▶ _EXERCISE DATA_:
-- ==== Sys2Proof/WellFormed.lean ====
section
/-! DEFINITION. Which commands a command word can name: the legal encodings of `idx` (30_encoding.md R91) and the
optional paths (R94). -/

namespace Sys2Proof

/-- The command exists in this build and its `idx` is a legal encoding. -/
def Instr.wellFormed : Instr → Bool
  | .nop => true
  | .smuldiv => true
  | .atan2 => Config.hasAtan
  | .asin => Config.hasAsin
  | .pidInit c => decide (c.toNat < 4)
  | .pidUpd c => decide (c.toNat < 4)
  | .escStart => true
  | .escSafe a => decide (a.toNat < 2)
  | .escSetw _ => true
  | .escTotal => true
  | .escSetx _ => true
  | .escIsdone => true
  | .escClrdone => true

end Sys2Proof
end

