/-- 30_encoding.md R93: a word selects a command exactly when it matches its row, and the thirteen rows are disjoint. -/
def Obligations.TableRowSelectsTheCommand : Prop :=
  (∀ (w : Word) (i : Instr), w &&& maskOf i = matchOf i ↔ ∃ j, decode w = .ok j ∧ matchOf j = matchOf i) ∧
  ∀ (w : Word) (i j : Instr), w &&& maskOf i = matchOf i → w &&& maskOf j = matchOf j →
    matchOf i = matchOf j ∧ maskOf i = maskOf j

/-- 30_encoding.md section 3, the examples of whole words, and the first word of every other row of the map. -/
def Obligations.SampleWordsDecode : Prop :=
  decode 0x00000000 = .ok .nop ∧ decode 0x00000001 = .ok .smuldiv ∧ decode 0x00000002 = .ok .atan2 ∧
  decode 0x00000003 = .ok .asin ∧ decode 0x00000310 = .ok (.pidInit 3) ∧ decode 0x00000211 = .ok (.pidUpd 2) ∧
  decode 0x00000020 = .ok .escStart ∧ decode 0x00000121 = .ok (.escSafe 1) ∧ decode 0x00000522 = .ok (.escSetw 5) ∧
  decode 0x00000023 = .ok .escTotal ∧ decode 0x00000424 = .ok (.escSetx 4) ∧ decode 0x00000025 = .ok .escIsdone ∧
  decode 0x00000026 = .ok .escClrdone

/-- 30_encoding.md R95: the words that match none of the thirteen patterns are those with an undefined opcode, a non-zero
upper field or an illegal `idx`; written to CMD, such a word changes nothing. While busy it is held: it stays the next
input, and every input behind it waits too (the model's reading, log 3). -/
def Obligations.ReservedWordHasNoEffect : Prop :=
  (∀ w : Word, ReservedWord w ↔ ∀ i, w &&& maskOf i ≠ matchOf i) ∧
  ∀ (s : State) (w : Word) (rest : List Input), ReservedWord w → s.inbox = .write cmdAddr w :: rest →
    (s.seqPhase = .idle → step s = .next { s with inbox := rest }) ∧
    (s.seqPhase ≠ .idle → ∀ t, step s = .next t → t.inbox = s.inbox)

/-- 30_encoding.md R96: the all-zero word is NOP; it changes no state. While busy it is held: it stays the next
input, and every input behind it waits too (the model's reading, log 3). -/
def Obligations.NopChangesNothing : Prop :=
  encode .nop = 0x00000000 ∧ (∀ s : State, exec .nop s = .next s) ∧
  ∀ (s : State) (rest : List Input), s.inbox = .write cmdAddr 0x00000000 :: rest →
    (s.seqPhase = .idle → step s = .next { s with inbox := rest }) ∧
    (s.seqPhase ≠ .idle → ∀ t, step s = .next t → t.inbox = s.inbox)

/-! ### The host port and the step -/

/-- 20_memory.md R63, 30_encoding.md R90: a write to CMD that is not held runs the command the word decodes to, and the
step is that command's meaning on the state without the transaction. -/
def Obligations.CommandWriteRunsTheDecodedCommand : Prop :=
  (∀ (s : State) (w : Word) (i : Instr) (rest : List Input), s.inbox = .write cmdAddr w :: rest → s.seqPhase = .idle →
    decode w = .ok i → step s = exec i { s with inbox := rest }) ∧
  ∀ (s : State) (w : Nat) (i : Instr), decode (BitVec.ofNat 32 (w % 2 ^ 32)) = .ok i →
    step (s.withFetchWord 32 w) = exec i { s with seqPhase := .idle }

/-- 20_memory.md R62 and R64: a host read answers the word of the register at its address on `rdata`, as the map lays
them out, and changes nothing else. -/
def Obligations.HostReadAnswersTheMappedRegister : Prop :=
  (∀ (s : State) (a : Addr) (rest : List Input), s.inbox = .read a :: rest →
    step s = .next { s with inbox := rest, rdata := portRead s a }) ∧
  ∀ s : State,
    (∀ k : Fin 5, portRead s (BitVec.ofNat 6 k) = s.args[k]) ∧ portRead s 0x05 = s.result ∧
    portRead s 0x07 = statusWord s ∧ portRead s 0x08 = s.timer ∧ portRead s 0x09 = s.compare ∧
    portRead s 0x0A = s.elapsed ∧ (∀ k : Fin 8, portRead s (BitVec.ofNat 6 (0x10 + k)) = s.width[k]) ∧
    (∀ k : Fin 4, portRead s (BitVec.ofNat 6 (0x20 + k)) = s.errSum[k]) ∧
    (∀ k : Fin 4, portRead s (BitVec.ofNat 6 (0x28 + k)) = s.errLast[k])

/-- 10_state.md R40: the fields of STATUS, bit by bit, and R62: a read of it answers that word with no side effect. -/
def Obligations.StatusShowsTheFlagsAndPins : Prop :=
  (∀ s : State,
    let w := statusWord s
    w.getLsbD 0 = s.doneFlag ∧ w.getLsbD 1 = s.safetyArmed ∧ w.getLsbD 2 = decide (s.seqPhase ≠ .idle) ∧
    w.getLsbD 3 = s.seqRun ∧ w.extractLsb' 4 3 = s.extra ∧ w.getLsbD 7 = false ∧
    w.extractLsb' 8 4 = s.channelIndex ∧ w.getLsbD 12 = s.escOut ∧ w.getLsbD 13 = s.srData ∧
    w.getLsbD 14 = s.srClk ∧ w.getLsbD 15 = s.srRst ∧
    (w.extractLsb' 16 3).toNat = (match s.seqPhase with | .idle => 0 | .settle => 1 | .pad1 => 2 | .pad2 => 3 | .pad3 => 4) ∧
    w.extractLsb' 19 13 = 0) ∧
  ∀ (s : State) (rest : List Input), s.inbox = .read 0x07 :: rest →
    step s = .next { s with inbox := rest, rdata := statusWord s }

▶ _WHAT TO PRODUCE_:
From the entries above, show each line that includes the string "escClrdone".

▶ _COMPLETED EXERCISE_:
  | .escClrdone => true
  decode 0x00000026 = .ok .escClrdone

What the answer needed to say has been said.